From: Jacob Pan <jacob.pan@linux.microsoft.com>
To: Michael Kelley <mhklinux@outlook.com>
Cc: Yu Zhang <zhangyu1@linux.microsoft.com>,
Jason Gunthorpe <jgg@ziepe.ca>,
"linux-kernel@vger.kernel.org" <linux-kernel@vger.kernel.org>,
"linux-hyperv@vger.kernel.org" <linux-hyperv@vger.kernel.org>,
"iommu@lists.linux.dev" <iommu@lists.linux.dev>,
"linux-pci@vger.kernel.org" <linux-pci@vger.kernel.org>,
"linux-arch@vger.kernel.org" <linux-arch@vger.kernel.org>,
"wei.liu@kernel.org" <wei.liu@kernel.org>,
"kys@microsoft.com" <kys@microsoft.com>,
"haiyangz@microsoft.com" <haiyangz@microsoft.com>,
"decui@microsoft.com" <decui@microsoft.com>,
"longli@microsoft.com" <longli@microsoft.com>,
"joro@8bytes.org" <joro@8bytes.org>,
"will@kernel.org" <will@kernel.org>,
"robin.murphy@arm.com" <robin.murphy@arm.com>,
"bhelgaas@google.com" <bhelgaas@google.com>,
"kwilczynski@kernel.org" <kwilczynski@kernel.org>,
"lpieralisi@kernel.org" <lpieralisi@kernel.org>,
"mani@kernel.org" <mani@kernel.org>,
"robh@kernel.org" <robh@kernel.org>,
"arnd@arndb.de" <arnd@arndb.de>,
"tgopinath@linux.microsoft.com" <tgopinath@linux.microsoft.com>,
"easwar.hariharan@linux.microsoft.com"
<easwar.hariharan@linux.microsoft.com>,
jacob.pan@linux.microsoft.com
Subject: Re: [PATCH v1 4/4] iommu/hyperv: Add page-selective IOTLB flush support
Date: Wed, 20 May 2026 13:40:27 -0700 [thread overview]
Message-ID: <20260520134027.00005e91@linux.microsoft.com> (raw)
In-Reply-To: <SN6PR02MB4157C1EC7F5F69C5ABDA9C7FD4012@SN6PR02MB4157.namprd02.prod.outlook.com>
Hi Michael,
On Wed, 20 May 2026 19:26:24 +0000
Michael Kelley <mhklinux@outlook.com> wrote:
> From: Michael Kelley <mhklinux@outlook.com>
> To: Yu Zhang <zhangyu1@linux.microsoft.com>, Jason Gunthorpe
> <jgg@ziepe.ca> CC: "linux-kernel@vger.kernel.org"

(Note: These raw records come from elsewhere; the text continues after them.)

/-- The kind, the two detail bytes and the last field of a FAULT record. -/
def FaultEvent.bytes : FaultEvent → List Byte
  | .lidPortStalled => [0, 0, 0] ++ le16 0
  | .charger .overcurrent stage current => [1, byteOf (stage.getD 0), 0] ++ le16 current
  | .charger .stageTimeout stage current => [2, byteOf (stage.getD 0), 0] ++ le16 current
  | .downstreamOverrun kind tag => [3, 0, kind] ++ le16 tag.toNat

/-- The 32-bit word of a CHARGE_TELEMETRY record: duty, I and duty ceiling. -/
def telemetryWord (duty current ceiling : Nat) : Nat :=
  duty % 1024 + current % 2048 * 1024 + ceiling % 1024 * 2097152

/-- A record's payload without its timestamp. -/
def Record.valueBytes : Record → List Byte
  | .lidSample v _ => leVec v
  | .baseSample v _ => leVec v
  | .hinge reported quality raw _ => leAngle reported ++ [byteOf quality.code] ++ leAngle raw
  | .rotation old new cause _ => [byteOf old.code, byteOf new.code, byteOf cause.code]
  | .posture old new row angle dock _ =>
    [postureByte old, byteOf new.code, byteOf row] ++ leAngle angle ++ [byteOf dock.code]
  | .key synthetic modifier codes _ => [flag synthetic, modifier, byteOf codes.length] ++ codes
  | .pointer synthetic dx dy buttons wheel _ => [flag synthetic, dx, dy, buttons.setWidth 8, wheel]
  | .dockStatus draw identity faultBits _ => le16 draw ++ [identity, faultBits]
  | .dockEvent kind state undelivered _ => [byteOf kind.code, byteOf state.code, byteOf undelivered]
  | .penEvent inserted state _ => [if inserted then 0 else 1, byteOf state.code]
  | .chargeTelemetry state rowKind duty current ceiling _ =>
    [byteOf (state.code * 16 + state.stage.getD 15), (rowKind.map fun k => byteOf k.code).getD 0xFF]
      ++ le32 (telemetryWord duty current ceiling)
  | .lineEvent line asserted _ => [byteOf line.code, flag asserted]
  | .sleep event _ => event.bytes
  | .response tag code status row data _ => [tag, code, byteOf status.code, row] ++ data
  | .fault event _ => event.bytes

/-- A record's payload (11.7.6). -/
def Record.payload (r : Record) : List Byte := r.valueBytes ++ r.stampBytes

/-- A batch payload: count, first and last timestamp, and the records without theirs (11.7.1). -/
def batchPayload (rs : List Record) : List Byte :=
  byteOf rs.length :: ((rs.head?.map Record.stampBytes).getD [] ++ (rs.getLast?.map Record.stampBytes).getD [])
    ++ rs.flatMap Record.valueBytes

/-! ### Frames on the wires (11.7.1, 11.7.7) -/

/-- The KIND of a frame. -/
def Frame.kind (f : Frame) : Byte := byteOf ((if f.batch then 0x20 else 0) + f.stream.id)

/-- The bytes of a frame in transmission on HL_TX: SYNC, KIND, LEN, GAP, payload, CHECK (R171). -/
def Sending.wire (t : Sending) : List Byte :=
  let body := [t.frame.kind, byteOf t.frame.payload.length, byteOf t.gap] ++ t.frame.payload
  0xC3 :: body ++ [crc8 body]

/-- One byte on the host link or the dock wire, bit by bit (R170, 11.7.7): the start bit, the eight data bits from the least
significant one on, and one stop bit, with no parity bit. DESIGN CHOICE (log 38): the start bit is low, the stop bit and a
data bit of 1 are high; R170 gives no levels. -/
def characterBits (b : Byte) : List Bool := false :: (List.range 8).map b.getLsbD ++ [true]

/-- The bits of a frame in transmission on HL_TX (R170). -/
def Sending.line (t : Sending) : List Bool := t.wire.flatMap characterBits

/-- The bytes of a POLL (11.7.7). -/
def pollWire (number : Byte) (item : Option (List Byte)) : List Byte :=
  let body :=
    match item with
    | some bytes => [number, byteOf bytes.length] ++ bytes
    | none => [number, 0xFF]
  0xA5 :: body ++ [crc8 body]

/-! ### Table rows (11.7.3) -/

/-- A mount source byte: the axis, and 1 for the sign −. -/
def Source.code (s : Source) : Nat :=
  (match s.axis with | .x => 0 | .y => 2 | .z => 4) + (if s.negate then 1 else 0)

/-- A mount record, 10 bytes. -/
def Mount.bytes (m : Mount) : List Byte :=
  [byteOf m.srcX.code, byteOf m.srcY.code, byteOf m.srcZ.code] ++ leVec m.offset ++ [m.identity]

/-- A posture row, 23 bytes; `pos` is the place of its first byte. -/
def PostureRow.bytes (free pos : Nat) (r : PostureRow) : List Byte :=
  [flag r.inUse, byteOf r.posture.code]
  ++ optional free (pos + 3) 4 (r.hinge.map fun h => le16 h.1 ++ le16 h.2)
  ++ [flag r.needGood]
  ++ optional free (pos + 9) 1 (r.dock.map fun c => [byteOf c.code])
  ++ optional free (pos + 11) 1 (r.front.map fun a => [if a then 0 else 1])
  ++ optional free (pos + 13) 1 (r.rear.map fun a => [if a then 0 else 1])
  ++ optional free (pos + 15) 1 (r.face.map fun f => [byteOf f.code])
  ++ le16 r.dwell
  ++ [byteOf r.out.keyGate.code, byteOf r.out.pointerGate.code, byteOf r.out.policy.code,
      byteOf r.out.allowance.code, byteOf r.out.sleep.code]

/-- An action's code (10.2.1). -/
def RouteAction.code : RouteAction → Nat
  | .pass => 0 | .drop => 1 | .decimate _ => 2 | .changeOnly _ _ => 3 | .batch _ _ => 4

/-- An action's first and second parameter. -/
def RouteAction.params : RouteAction → Option Nat × Option Nat
  | .pass => (none, none)
  | .drop => (none, none)
  | .decimate n => (some n, none)
  | .changeOnly d m => (some d, some m)
  | .batch b f => (some b, some f)

/-- A route column, 8 bytes: action, class and two parameters, each with its presence byte. -/
def RouteColumn.bytes (free pos : Nat) (c : RouteColumn) : List Byte :=
  [byteOf c.action.code, byteOf c.cls.code]
  ++ optional free (pos + 3) 2 (c.action.params.1.map le16)
  ++ optional free (pos + 6) 2 (c.action.params.2.map le16)

/-- A route entry, both columns. -/
def RouteEntry.bytes (free pos : Nat) (e : RouteEntry) : List Byte :=
  e.awake.bytes free pos ++ e.asleep.bytes free (pos + 8)

/-- A profile row, 10 bytes. -/
def ProfileRow.bytes (free pos : Nat) (r : ProfileRow) : List Byte :=
  [flag r.inUse, byteOf r.kind.code] ++ le16 r.target ++ le16 r.limit ++ [byteOf r.action.code]
  ++ optional free (pos + 8) 2 (r.exitBelow.map le16)

/-- An action line record, 9 bytes, with armed last. -/
def ActionLine.bytes (free pos : Nat) (l : ActionLine) : List Byte :=
  [flag l.invert, byteOf l.mode.code, flag l.level, flag l.staged, byteOf l.trigger.code]
  ++ optional free (pos + 6) 1 (l.trigger.posture.map fun p => [byteOf p.code])
  ++ [byteOf l.rearm.code, flag l.armed]

/-- Rows laid out one after another, each told its place. -/
def rowsBytes {α : Type} (size : Nat) (enc : Nat → α → List Byte) : Nat → List α → List Byte
  | _, [] => []
  | i, r :: rs => enc (i * size) r ++ rowsBytes size enc (i + 1) rs

/-! ### Status sections (11.7.5) -/

/-- A sample as mapped x, y, z and the low 16 bits of its part time (R17, R42). -/
def Sample.statusBytes (p : Sample) : List Byte := leVec p.v ++ leStamp (p.time.setWidth 16)

/-- Section 1: LIF and LSP (R17). -/
def statusLines (s : State) : List Byte :=
  [flag s.lif.frontHall.level ||| (flag s.lif.rearHall.level <<< 1) ||| (flag s.lif.dockContact.level <<< 2)
     ||| (flag s.lif.penContact.level <<< 3),
   byteOf s.lsp.port.code, byteOf s.lsp.streak, byteOf s.lsp.outcome.code]
  ++ optional s.freeCount 5 8 (s.lsp.last.map Sample.statusBytes)

/-- Section 2: DLC (R42). -/
def statusDock (s : State) : List Byte :=
  [byteOf s.dlc.state.code, byteOf s.dlc.missStreak]
  ++ (match s.dlc.lastError with
      | some e => [byteOf e.kind.code, e.poll] ++ le32 e.time.toNat
      | none => 0 :: fillers s.freeCount 3 5)
  ++ [s.dlc.nextPoll, byteOf s.dlc.queue.length,
      (s.dlc.queue.head?.map fun i => byteOf i.offers).getD (Config.freeByte s.freeCount 10),
      byteOf s.dlc.undelivered]
  ++ le16 s.dlc.draw
  ++ optional s.freeCount 15 1 (s.dlc.identity.map fun b => [b])
  ++ [s.dlc.faultBits, byteOf s.dlc.idMatch.code,
      flag (s.dlc.heldModifier != 0 || !s.dlc.heldCodes.isEmpty), s.dlc.heldButtons.setWidth 8]
  ++ optional s.freeCount 21 8 (s.dlc.lastBase.map Sample.statusBytes)

/-- Section 3: HAE (R66). -/
def statusHinge (s : State) : List Byte :=
  optional s.freeCount 1 6 (s.hae.lid.map fun f => leVec f.v)
  ++ optional s.freeCount 8 6 (s.hae.base.map fun f => leVec f.v)
  ++ [flag s.hae.lidMoving ||| (flag s.hae.baseMoving <<< 1)]
  ++ leAngle s.hae.raw ++ leAngle s.hae.tracked ++ leAngle s.hae.reported
  ++ [byteOf s.hae.quality.code, byteOf s.hae.face.code]

/-- Section 4: ROT (R77). -/
def statusRotation (s : State) : List Byte :=
  [byteOf s.rot.rot.code, (s.rot.candidate.map fun r => byteOf r.code).getD 0xFF, flag s.rot.lock,
   byteOf s.rot.policy.code] ++ leAngle s.rot.angle

/-- The posture of row `i` of a bank. -/
def rowPosture (bank : List PostureRow) (i : Nat) : Option Posture := (bank[i]?).map PostureRow.posture

/-- Section 5: PCL (R99). -/
def statusPosture (s : State) : List Byte :=
  [postureByte s.pcl.posture, (s.pcl.row.map byteOf).getD 0xFF, (s.pcl.candidate.map byteOf).getD 0xFF,
   ((s.pcl.candidate.bind (rowPosture s.pcl.active)).map fun p => byteOf p.code).getD 0xFF, flag s.pcl.noMatch,
   byteOf s.pcl.published.keyGate.code, byteOf s.pcl.published.pointerGate.code,
   byteOf s.pcl.published.policy.code, byteOf s.pcl.published.allowance.code,
   byteOf s.pcl.published.sleep.code]

/-- Section 6: ALU (R107). -/
def statusActions (s : State) : List Byte :=
  [s.alu.al0, s.alu.al1, s.alu.al2, s.alu.al3].flatMap fun l => [flag l.level, flag l.armed]

/-- Section 7: SSU (R119). -/
def statusSupply (s : State) : List Byte :=
  le16 s.ssu.draw ++ [byteOf s.ssu.allowance.code] ++ le16 s.ssu.railBudget ++ le16 s.ssu.coilCeiling
  ++ le16 s.ssu.dutyCeiling ++ [flag s.ssu.budgetPause]

/-- Section 8: PCH (R136). The stage byte of a state without a stage is not stated (log 7). -/
def statusCharger (s : State) : List Byte :=
  [byteOf s.pch.state.code, s.pch.state.reasons,
   (s.pch.state.reportedStage.map byteOf).getD (Config.freeByte s.freeCount 2)]
  ++ le32 s.pch.elapsed ++ [byteOf s.pch.probeCount] ++ le16 s.pch.staged ++ le16 s.pch.applied
  ++ [byteOf s.pch.ocStreak, byteOf s.pch.exitStreak] ++ le16 s.pch.lastCurrent
  ++ [flag s.pch.rechargeTimer.isRunning]

/-- Section 9: SWA (R154). -/
def statusSleep (s : State) : List Byte :=
  [byteOf s.swa.platform.code, (s.swa.advice.map fun a => byteOf (1 + a.code)).getD 0, byteOf s.swa.cls.code,
   flag s.swa.idleTimer.isRunning ||| (flag s.swa.holdTimer.isRunning <<< 1)]
  ++ optional s.freeCount 5 2 (s.swa.lastWake.map fun t => leStamp (t.setWidth 16))
  ++ [flag s.swa.wakeRaised] ++ le16 s.swa.wakeSet.toNat

/-- The number of queued frames of a class. -/
def classCount (c : FrameClass) (q : List Frame) : Nat := (q.filter fun f => f.cls == c).length

/-- Section 10: UFE (R169). -/
def statusUpstream (s : State) : List Byte :=
  [byteOf (classCount .high s.ufe.queue), byteOf (classCount .normal s.ufe.queue),
   byteOf (classCount .low s.ufe.queue)]
  ++ le32 ((s.ufe.queue.head?.map fun f => (s.partTime - f.time).toNat).getD 0xFFFFFFFF)
  ++ [flag s.ufe.sending.isSome, flag s.ufe.hold, byteOf s.ufe.column.code]
  ++ s.ufe.gaps.map byteOf ++ s.ufe.fwd.map fun f => byteOf f.acc.length

/-- Section 11: HLM (R178). -/
def statusLink (s : State) : List Byte :=
  [byteOf s.hlm.queue.length, byteOf s.hlm.head.code, flag s.hlm.busy]
  ++ le16 s.hlm.checkErrors ++ le16 s.hlm.kindErrors ++ le16 s.hlm.lengthErrors ++ le16 s.hlm.gapErrors
  ++ le16 s.hlm.overruns ++ optional s.freeCount 14 1 (s.hlm.lastLost.map fun t => [t])

/-- The snapshot of a section, 1..11, or none for another number (R178). -/
def statusSection (s : State) : Nat → Option (List Byte)
  | 1 => some (statusLines s)
  | 2 => some (statusDock s)
  | 3 => some (statusHinge s)
  | 4 => some (statusRotation s)
  | 5 => some (statusPosture s)
  | 6 => some (statusActions s)
  | 7 => some (statusSupply s)
  | 8 => some (statusCharger s)
  | 9 => some (statusSleep s)
  | 10 => some (statusUpstream s)
  | 11 => some (statusLink s)
  | _ => none

/-- The data of IDENTIFY (R178, 11.7.2). -/
def identifyData : List Byte := le16 0x00C7 ++ le16 0x0620 ++ [1] ++ [48, 40, 8, 4, 16, 12, 6, 4]

end Sys2Proof.Machine
end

> <linux-kernel@vger.kernel.org>, "linux-hyperv@vger.kernel.org"
> <linux-hyperv@vger.kernel.org>, "iommu@lists.linux.dev"
> <iommu@lists.linux.dev>, "linux-pci@vger.kernel.org"
> <linux-pci@vger.kernel.org>, "linux-arch@vger.kernel.org"
> <linux-arch@vger.kernel.org>, "wei.liu@kernel.org"
> <wei.liu@kernel.org>, "kys@microsoft.com" <kys@microsoft.com>,
> "haiyangz@microsoft.com" <haiyangz@microsoft.com>,
> "decui@microsoft.com" <decui@microsoft.com>, "longli@microsoft.com"
> <longli@microsoft.com>, "joro@8bytes.org" <joro@8bytes.org>,
> "will@kernel.org" <will@kernel.org>, "robin.murphy@arm.com"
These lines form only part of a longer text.